Klik op de afbeelding voor vergrote weergave met beschrijvende tekst
Zilvergrijze ridderzwam (Tricholoma scalpturatum)
De naam van deze ridder is nogal verwarrend, omdat er ook een zilveren ridderzwam bestaat. Beide ridders worden tegenwoordig als variëteit van 1 soort beschouwd, nl. Tricholoma argyraceum, var. scalpturatum en var. argyraceum, maar niet in alle literatuur is dat zo.
Zoals bij alle ridderzwammen vormen de lamellen bij de aanhechting een gootje. Kenmerkend voor deze ridderzwam zijn de donkere schubjes op de hoed.
De lamellen zijn wit tot bleekgrijs gekleurd, bij beschadiging of ouder worden kunnen gele vlekken ontstaan. De lamellen staan dicht tot redelijk dicht op elkaar.
De hoed is eerst halfbolvormig en spreidt later onregelmatig uit of de hoed heeft een onopvallende umbo. De kleur varieert van bleek- tot donkergrijsbruin of bijna zwart. Zoals gezegd is de hoed bedekt met donkere, fijne schubjes. De randzone van de hoed is bleker en bij jonge vruchtlichamen soms wat wollig.

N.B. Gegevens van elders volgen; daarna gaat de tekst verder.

/-- R153, R166–R168, R170, R171: heat. An update advances every node by one explicit step of the powers that the
rails' mean since the last update gives it (Table 07.4), holds the coolant at its anchor and notes the bands; three
diode reads in a row more than 5 °C off move the anchor by the mean difference, more than 15 °C off declare the model
failed. An estimate at the threshold of object 0x4003, or a diode at 120 °C, calls for the shutdown with the record of
what was found, which the shutdown writes; it takes the rails and the hub down and sets the latch; re-enable is
refused while a diode is hot, else bring-up starts from stage 1 with cause 5. An input out of range shuts down without
the latch; its return starts bring-up with cause 4. -/
def Obligations.HeatAndInputShutDown : Prop :=
  ∀ (s : State),
    let d := s.drover
    let rail (r : Nat) : Rat := tabGet (fun _ => 0) d.railSum r / (d.railWindows : Nat)
    let power (i : Nat) : Rat :=
      if i < 64 then rail i + rail (0x40 + i)
      else if i < 68 then (rail 0x80 + rail 0x81) * (tabGet (fun _ => 2500) s.nv.hubSplit (i - 64) : Nat) / 10000
      else if i < 80 then rail (0x90 + (i - 68))
      else if i < 92 then rail (0xA0 + (i - 80))
      else if i < 124 then rail (0xC0 + (i - 92))
      else 0
    Done .thermalUpdate s (fun t =>
      (∀ i, i < 125 → t.temp i = s.temp i + (power i
          - ratSum (s.nv.conduct.map fun c =>
              if c.1 = i then (c.2.2 : Rat) * (s.temp i - s.temp c.2.1)
              else if c.2.1 = i then (c.2.2 : Rat) * (s.temp i - s.temp c.1) else 0))
        / (100000 * (tabGet (fun _ => 1000) s.nv.heatCap i : Nat)))
      ∧ t.temp 125 = d.anchor ∧ t.drover.railSum = [] ∧ t.drover.railWindows = 0
      ∧ (∀ i, i < 126 → t.num 0x4001 (i + 1) = intBits 2 (16 * t.temp i).floor
          ∧ let now := s.num 0x4004 (i + 1)
            let b := bandFrom ((tabGet (fun _ => none) d.newBands i).getD now) (t.temp i)
            tabGet (fun _ => none) t.drover.newBands i = if b = now then none else some b)
      ∧ ((∀ i, i < 126 → t.temp i < (s.num 0x4003 0 : Nat)) → { t with objs := s.objs, drover := d } = s)
      ∧ (s.boot.booted = true → d.latch = false → d.shutDue = none →
          ∀ i, i < 126 → ((s.num 0x4003 0 : Nat) : Rat) ≤ t.temp i → (∀ j, j < i → t.temp j < (s.num 0x4003 0 : Nat)) →
            (∃ r, t.drover.shutDue = some r ∧ r.cause = 1 ∧ r.node = i ∧ r.epoch = s.epoch ∧ r.test = (16 * t.temp i).floor
              ∧ r.dmax = s.hottest ∧ r.pin = (d.mean / 1000).floor.toNat) ∧ (s.tick.running = true → t.drover.rein = true)))
    ∧ (∀ l : List Int, s.boot.hubUp = true →
        let diffs := (List.range 8).map fun k => ((l.getD k 0 : Int) : Rat) / 16 - s.temp (diodeNode k)
        let far (x : Rat) : Prop := ∃ v ∈ diffs, x < v ∨ v < -x
        Done (.diodeRead l) s fun t => t.drover.diodes = l ∧ t.drover.temps = d.temps
          ∧ ((∀ k, k < 8 → l.getD k 0 < 1920) → t.drover.shutDue = d.shutDue)
          ∧ (s.boot.booted = true → d.latch = false → d.shutDue = none → ∀ k, k < 8 → 1920 ≤ l.getD k 0 →
              (∀ j, j < k → l.getD j 0 < 1920) → ∃ r, t.drover.shutDue = some r ∧ r.cause = 2 ∧ r.node = k ∧ r.epoch = s.epoch
                ∧ r.test = 0 ∧ r.dmax = t.hottest)
          ∧ (¬ far 5 → t.drover.anchor = d.anchor ∧ t.drover.diff5 = 0)
          ∧ (far 5 → d.diff5 = 2 → t.drover.anchor = d.anchor + ratSum diffs / 8 ∧ ∃ v ∈ t.events, v.code = 0x4005)
          ∧ (far 5 → d.diff5 < 2 → t.drover.anchor = d.anchor ∧ t.drover.diff5 = d.diff5 + 1)
          ∧ (far 15 → d.diff15 = 2 → t.drover.modelFailed = true ∧ ∃ v ∈ t.events, v.code = 0x4006)
          ∧ (¬ far 15 → t.drover.modelFailed = d.modelFailed ∧ t.drover.diff15 = 0))
    ∧ (d.shutDue = none → exec .thermalShutdown s = .next s)
    ∧ (∀ r, d.shutDue = some r → Done .thermalShutdown s fun t =>
        t.drover.latch = true ∧ t.drover.shutDue = none ∧ t.boot.hubUp = false ∧ t.boot.v5On = false ∧ t.num 0x0F00 0 = 4
        ∧ t.pens = [] ∧ t.tiles = [] ∧ t.lasers = [] ∧ t.drover.rein = false
        ∧ t.drover.records = ({ r with seq := d.nextRecord } :: d.records).take 4096
        ∧ ∃ v ∈ t.events, v.code = 0x4007 ∧ v.detail = r.cause)
    ∧ (∀ slot, Accepts s slot opCommand 0x0F20 0 → s.num 0x0F00 0 ≠ 0 →
        ((∃ v ∈ d.diodes, (16 * s.gov 0x0F23 0 : Nat) ≤ v) →
          Answers (.thermalReenable slot) s slot opCommand 0x0F20 0 0x40000010 fun u => u = s)
        ∧ (d.latch = false → (∀ v ∈ d.diodes, v < (16 * s.gov 0x0F23 0 : Nat)) →
          Answers (.thermalReenable slot) s slot opCommand 0x0F20 0 0 fun u => u = s)
        ∧ (d.latch = true → (∀ v ∈ d.diodes, v < (16 * s.gov 0x0F23 0 : Nat)) →
          Answers (.thermalReenable slot) s slot opCommand 0x0F20 0 0 fun u =>
            u.drover.latch = false ∧ u.stage = 1 ∧ u.num 0x100A 0 = 5 ∧ u.boot.booted = false))
    ∧ (∀ high, s.boot.vkUp = true → s.boot.inputOk = true → s.boot.booted = true → Done (.inputOutOfRange high) s fun t =>
        t.boot.inputOk = false ∧ t.boot.hubUp = false ∧ t.drover.latch = d.latch ∧ t.pens = []
        ∧ ∃ r, t.drover.records = (r :: d.records).take 4096 ∧ r.cause = (if high then 4 else 3) ∧ r.node = 0xFFFF)
    ∧ (s.boot.inputOk = false → s.boot.vkUp = true → d.latch = false → s.boot.poweredOff = false →
        Done .inputReturn s fun t => t.boot.inputOk = true ∧ t.stage = 1 ∧ t.num 0x100A 0 = 4 ∧ t.pens = [])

De steel is stevig, de kleur ervan is wit tot bleekgrijs. De top soms vaag wit gespikkeld. Soms is er een vage, witte, webachtige ringzone.
Het vlees is wit. De geur melig.
Je vindt deze ridderzwam bij eiken, beuken, populieren en naaldbomen in lanen en bossen.
Sporenmaten: 4-6(-6.5)x(2.5)3-4(-4.5) mu. Qav < 1.55.
Waar de Zilveren en de Zilvergrijze wel worden onderscheiden:
Bron: Funga Nordica
Zivergrijze ridderzwam
Hoed overwegend gewelfd tot gespreid of met kleine umbo met duidelijke schubjes. Aanvankelijk viltig, bleek- tot donkergrijsbruin of bijna zwart, met blekere, soms iets wollige rand.
Sporen elliptisch, Qav < 1.55, 4-6(-6.5)x(2.5)3-4(4-5) mu.
Steel wit tot bleekgrijs, glad of zwak wit gestippeld aan de top, soms met vage witte, soms grijze webachtige ringzone.
Hoofdzakelijk onder beuk, eik, linde, hazelaar, berk en haagbeuk in loofbossen.
Zilveren ridderzwam
Met sterk ontwikkeld velum, dat bij jonge vruchtlichamen vaak een witte tot donkergrijze, webachtige zone op de steel en langs de hoedrand vormt.
Hoed overwegend conisch tot gewelfd en met duidelijke umbo, bij het ouder worden met vooral in het centrum duidelijke schubjes - wit tot crème of vaker bleek- tot donkergrijsbruin, bleker naar de rand toe
Sporen langwerpig tot subcilindrisch, Qav > 1.6, (3.5-)4-6(-7)x2-3.5 mu
Steel wit tot bleek grijsbruin, glad.
Onder berk, linde, populier en spar op enigszins verstoorde grond zoals bermen, in parken en tuinen.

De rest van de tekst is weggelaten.